> Task goal:
If a line of the data below holds the word "before", list it.

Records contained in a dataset
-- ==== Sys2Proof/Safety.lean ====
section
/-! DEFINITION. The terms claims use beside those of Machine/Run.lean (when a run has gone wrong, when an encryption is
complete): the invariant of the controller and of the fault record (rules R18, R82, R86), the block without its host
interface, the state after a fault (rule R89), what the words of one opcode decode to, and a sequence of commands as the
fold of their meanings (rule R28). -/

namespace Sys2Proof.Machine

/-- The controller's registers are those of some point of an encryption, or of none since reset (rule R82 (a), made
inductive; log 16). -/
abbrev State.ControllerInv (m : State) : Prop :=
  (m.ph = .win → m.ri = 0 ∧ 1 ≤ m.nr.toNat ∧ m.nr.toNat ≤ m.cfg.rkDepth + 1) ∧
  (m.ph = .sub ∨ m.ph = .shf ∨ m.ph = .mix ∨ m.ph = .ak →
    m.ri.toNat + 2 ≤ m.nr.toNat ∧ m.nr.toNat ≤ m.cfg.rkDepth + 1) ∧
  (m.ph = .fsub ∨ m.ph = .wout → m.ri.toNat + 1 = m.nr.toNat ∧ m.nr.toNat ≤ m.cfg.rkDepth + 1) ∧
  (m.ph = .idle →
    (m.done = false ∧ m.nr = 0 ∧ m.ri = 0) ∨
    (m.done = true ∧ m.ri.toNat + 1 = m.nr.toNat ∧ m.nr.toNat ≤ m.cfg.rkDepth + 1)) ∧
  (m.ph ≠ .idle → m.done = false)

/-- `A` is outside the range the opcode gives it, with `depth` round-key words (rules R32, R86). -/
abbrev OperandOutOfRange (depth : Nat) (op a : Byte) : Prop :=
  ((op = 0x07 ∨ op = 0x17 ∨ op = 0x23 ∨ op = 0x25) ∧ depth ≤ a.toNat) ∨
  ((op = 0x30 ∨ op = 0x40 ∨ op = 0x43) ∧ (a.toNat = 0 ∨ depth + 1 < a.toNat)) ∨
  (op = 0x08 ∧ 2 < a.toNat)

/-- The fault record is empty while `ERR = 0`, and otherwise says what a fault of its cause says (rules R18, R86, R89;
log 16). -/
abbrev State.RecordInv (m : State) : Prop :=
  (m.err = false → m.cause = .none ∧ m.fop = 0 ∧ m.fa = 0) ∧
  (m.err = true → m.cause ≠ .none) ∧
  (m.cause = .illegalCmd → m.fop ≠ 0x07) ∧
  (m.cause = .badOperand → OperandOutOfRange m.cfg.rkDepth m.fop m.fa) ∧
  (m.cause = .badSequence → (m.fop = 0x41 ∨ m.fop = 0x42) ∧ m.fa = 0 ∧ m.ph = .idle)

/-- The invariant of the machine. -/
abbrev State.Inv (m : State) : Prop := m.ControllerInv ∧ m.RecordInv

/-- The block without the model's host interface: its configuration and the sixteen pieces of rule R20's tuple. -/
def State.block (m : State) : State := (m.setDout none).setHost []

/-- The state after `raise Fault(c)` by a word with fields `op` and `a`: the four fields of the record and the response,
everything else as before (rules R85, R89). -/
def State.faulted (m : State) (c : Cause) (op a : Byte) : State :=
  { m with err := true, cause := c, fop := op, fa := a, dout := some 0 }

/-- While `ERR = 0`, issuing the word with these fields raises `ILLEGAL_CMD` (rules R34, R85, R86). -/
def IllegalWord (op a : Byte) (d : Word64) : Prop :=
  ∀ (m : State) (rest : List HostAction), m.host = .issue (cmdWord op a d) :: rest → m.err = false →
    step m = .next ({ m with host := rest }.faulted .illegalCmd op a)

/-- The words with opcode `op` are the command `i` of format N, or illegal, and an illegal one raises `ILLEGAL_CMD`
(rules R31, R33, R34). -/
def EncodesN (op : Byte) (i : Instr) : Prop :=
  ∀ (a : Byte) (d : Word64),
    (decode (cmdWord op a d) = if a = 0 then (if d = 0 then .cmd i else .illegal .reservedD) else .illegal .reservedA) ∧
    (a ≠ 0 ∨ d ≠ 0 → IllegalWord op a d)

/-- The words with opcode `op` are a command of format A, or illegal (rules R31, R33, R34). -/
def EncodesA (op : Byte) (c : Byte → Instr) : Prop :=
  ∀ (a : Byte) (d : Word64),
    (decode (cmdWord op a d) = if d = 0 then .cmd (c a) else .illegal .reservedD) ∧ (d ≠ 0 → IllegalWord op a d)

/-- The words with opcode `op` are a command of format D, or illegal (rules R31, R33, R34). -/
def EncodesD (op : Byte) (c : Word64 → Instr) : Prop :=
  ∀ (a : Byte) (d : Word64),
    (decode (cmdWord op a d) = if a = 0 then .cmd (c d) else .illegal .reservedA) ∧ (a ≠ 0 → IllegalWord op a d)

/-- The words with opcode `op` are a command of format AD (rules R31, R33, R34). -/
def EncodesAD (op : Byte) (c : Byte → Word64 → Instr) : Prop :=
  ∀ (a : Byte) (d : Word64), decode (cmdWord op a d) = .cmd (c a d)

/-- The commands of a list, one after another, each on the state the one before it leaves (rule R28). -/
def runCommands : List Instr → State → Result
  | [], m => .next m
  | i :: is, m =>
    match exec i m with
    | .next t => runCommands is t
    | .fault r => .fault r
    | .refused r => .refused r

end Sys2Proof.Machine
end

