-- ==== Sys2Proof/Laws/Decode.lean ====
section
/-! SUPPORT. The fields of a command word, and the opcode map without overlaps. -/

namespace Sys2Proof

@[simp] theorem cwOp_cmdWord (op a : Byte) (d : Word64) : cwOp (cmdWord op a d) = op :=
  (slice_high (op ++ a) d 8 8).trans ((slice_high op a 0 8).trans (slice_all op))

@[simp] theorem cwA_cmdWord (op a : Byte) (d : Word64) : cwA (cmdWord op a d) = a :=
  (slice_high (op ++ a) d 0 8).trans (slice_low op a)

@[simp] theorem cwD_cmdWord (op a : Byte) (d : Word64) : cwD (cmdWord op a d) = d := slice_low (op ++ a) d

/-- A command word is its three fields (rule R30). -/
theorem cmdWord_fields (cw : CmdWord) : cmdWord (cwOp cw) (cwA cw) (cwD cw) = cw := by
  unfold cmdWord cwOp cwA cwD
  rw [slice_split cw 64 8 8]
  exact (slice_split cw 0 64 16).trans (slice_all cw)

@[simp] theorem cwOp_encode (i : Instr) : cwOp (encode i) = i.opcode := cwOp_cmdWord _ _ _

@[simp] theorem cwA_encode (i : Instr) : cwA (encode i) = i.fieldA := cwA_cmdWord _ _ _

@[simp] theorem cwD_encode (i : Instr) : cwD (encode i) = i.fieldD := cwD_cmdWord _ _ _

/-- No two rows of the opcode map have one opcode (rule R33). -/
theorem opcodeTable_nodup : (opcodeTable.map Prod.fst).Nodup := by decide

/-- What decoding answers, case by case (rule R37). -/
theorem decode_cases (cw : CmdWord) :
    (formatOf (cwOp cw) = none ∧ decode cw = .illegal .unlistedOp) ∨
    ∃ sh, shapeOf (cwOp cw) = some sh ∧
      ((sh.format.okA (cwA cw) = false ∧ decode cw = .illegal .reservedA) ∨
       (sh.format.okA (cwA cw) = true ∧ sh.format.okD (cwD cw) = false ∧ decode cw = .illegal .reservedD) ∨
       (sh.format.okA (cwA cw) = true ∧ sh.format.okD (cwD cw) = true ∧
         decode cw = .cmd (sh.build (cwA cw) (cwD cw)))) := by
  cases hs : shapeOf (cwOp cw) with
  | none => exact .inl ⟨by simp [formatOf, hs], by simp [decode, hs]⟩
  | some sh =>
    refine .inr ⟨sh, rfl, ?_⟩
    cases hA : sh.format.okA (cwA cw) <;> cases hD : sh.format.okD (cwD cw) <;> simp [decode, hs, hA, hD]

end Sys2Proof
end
...
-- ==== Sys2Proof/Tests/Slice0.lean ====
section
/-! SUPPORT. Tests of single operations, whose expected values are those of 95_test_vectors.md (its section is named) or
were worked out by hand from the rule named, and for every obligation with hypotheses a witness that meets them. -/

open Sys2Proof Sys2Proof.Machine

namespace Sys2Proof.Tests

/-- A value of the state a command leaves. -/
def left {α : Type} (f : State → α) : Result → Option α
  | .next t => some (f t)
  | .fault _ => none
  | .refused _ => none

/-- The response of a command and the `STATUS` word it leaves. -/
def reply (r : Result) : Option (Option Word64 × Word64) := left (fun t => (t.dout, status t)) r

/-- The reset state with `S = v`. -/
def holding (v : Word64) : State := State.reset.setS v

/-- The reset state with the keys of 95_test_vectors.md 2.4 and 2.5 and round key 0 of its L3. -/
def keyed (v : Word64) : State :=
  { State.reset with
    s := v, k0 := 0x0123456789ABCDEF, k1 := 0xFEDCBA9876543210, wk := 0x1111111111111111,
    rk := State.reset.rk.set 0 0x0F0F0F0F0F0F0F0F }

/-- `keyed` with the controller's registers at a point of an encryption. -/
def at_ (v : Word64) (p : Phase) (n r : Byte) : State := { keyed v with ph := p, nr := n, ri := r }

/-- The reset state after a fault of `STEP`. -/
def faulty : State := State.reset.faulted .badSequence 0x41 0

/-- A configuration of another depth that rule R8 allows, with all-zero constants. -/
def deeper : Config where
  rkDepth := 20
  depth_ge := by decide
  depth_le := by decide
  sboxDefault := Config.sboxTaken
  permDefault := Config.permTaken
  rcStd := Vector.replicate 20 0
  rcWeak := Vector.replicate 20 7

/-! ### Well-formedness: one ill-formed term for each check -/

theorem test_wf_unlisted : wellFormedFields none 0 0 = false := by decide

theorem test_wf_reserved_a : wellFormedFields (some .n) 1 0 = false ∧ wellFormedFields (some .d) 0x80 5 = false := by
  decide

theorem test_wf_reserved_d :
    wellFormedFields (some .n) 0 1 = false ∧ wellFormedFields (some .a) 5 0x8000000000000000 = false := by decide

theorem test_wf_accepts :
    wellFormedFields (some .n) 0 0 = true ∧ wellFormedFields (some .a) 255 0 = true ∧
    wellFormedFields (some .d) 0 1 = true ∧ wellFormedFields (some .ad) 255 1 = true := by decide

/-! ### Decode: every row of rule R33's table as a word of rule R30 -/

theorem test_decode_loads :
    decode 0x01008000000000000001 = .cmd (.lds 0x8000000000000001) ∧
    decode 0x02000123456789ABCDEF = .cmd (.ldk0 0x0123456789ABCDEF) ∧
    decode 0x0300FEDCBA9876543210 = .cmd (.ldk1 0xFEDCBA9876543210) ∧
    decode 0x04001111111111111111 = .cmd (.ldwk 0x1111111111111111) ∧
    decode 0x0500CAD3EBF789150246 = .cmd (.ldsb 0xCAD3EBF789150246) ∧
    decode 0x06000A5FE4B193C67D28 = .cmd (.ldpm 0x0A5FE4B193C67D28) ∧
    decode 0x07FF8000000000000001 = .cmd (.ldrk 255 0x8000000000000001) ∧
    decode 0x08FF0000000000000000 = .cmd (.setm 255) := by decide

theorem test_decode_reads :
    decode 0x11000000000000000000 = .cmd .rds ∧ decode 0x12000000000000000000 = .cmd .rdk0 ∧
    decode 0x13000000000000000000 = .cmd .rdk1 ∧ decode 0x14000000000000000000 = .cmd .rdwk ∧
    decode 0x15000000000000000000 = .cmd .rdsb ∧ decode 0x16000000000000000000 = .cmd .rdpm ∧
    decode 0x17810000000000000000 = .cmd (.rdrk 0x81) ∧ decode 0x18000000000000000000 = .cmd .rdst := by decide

> Task response:
everything else as before (rules R85, R89). -/
/-- The commands of a list, one after another, each on the state the one before it leaves (rule R28). -/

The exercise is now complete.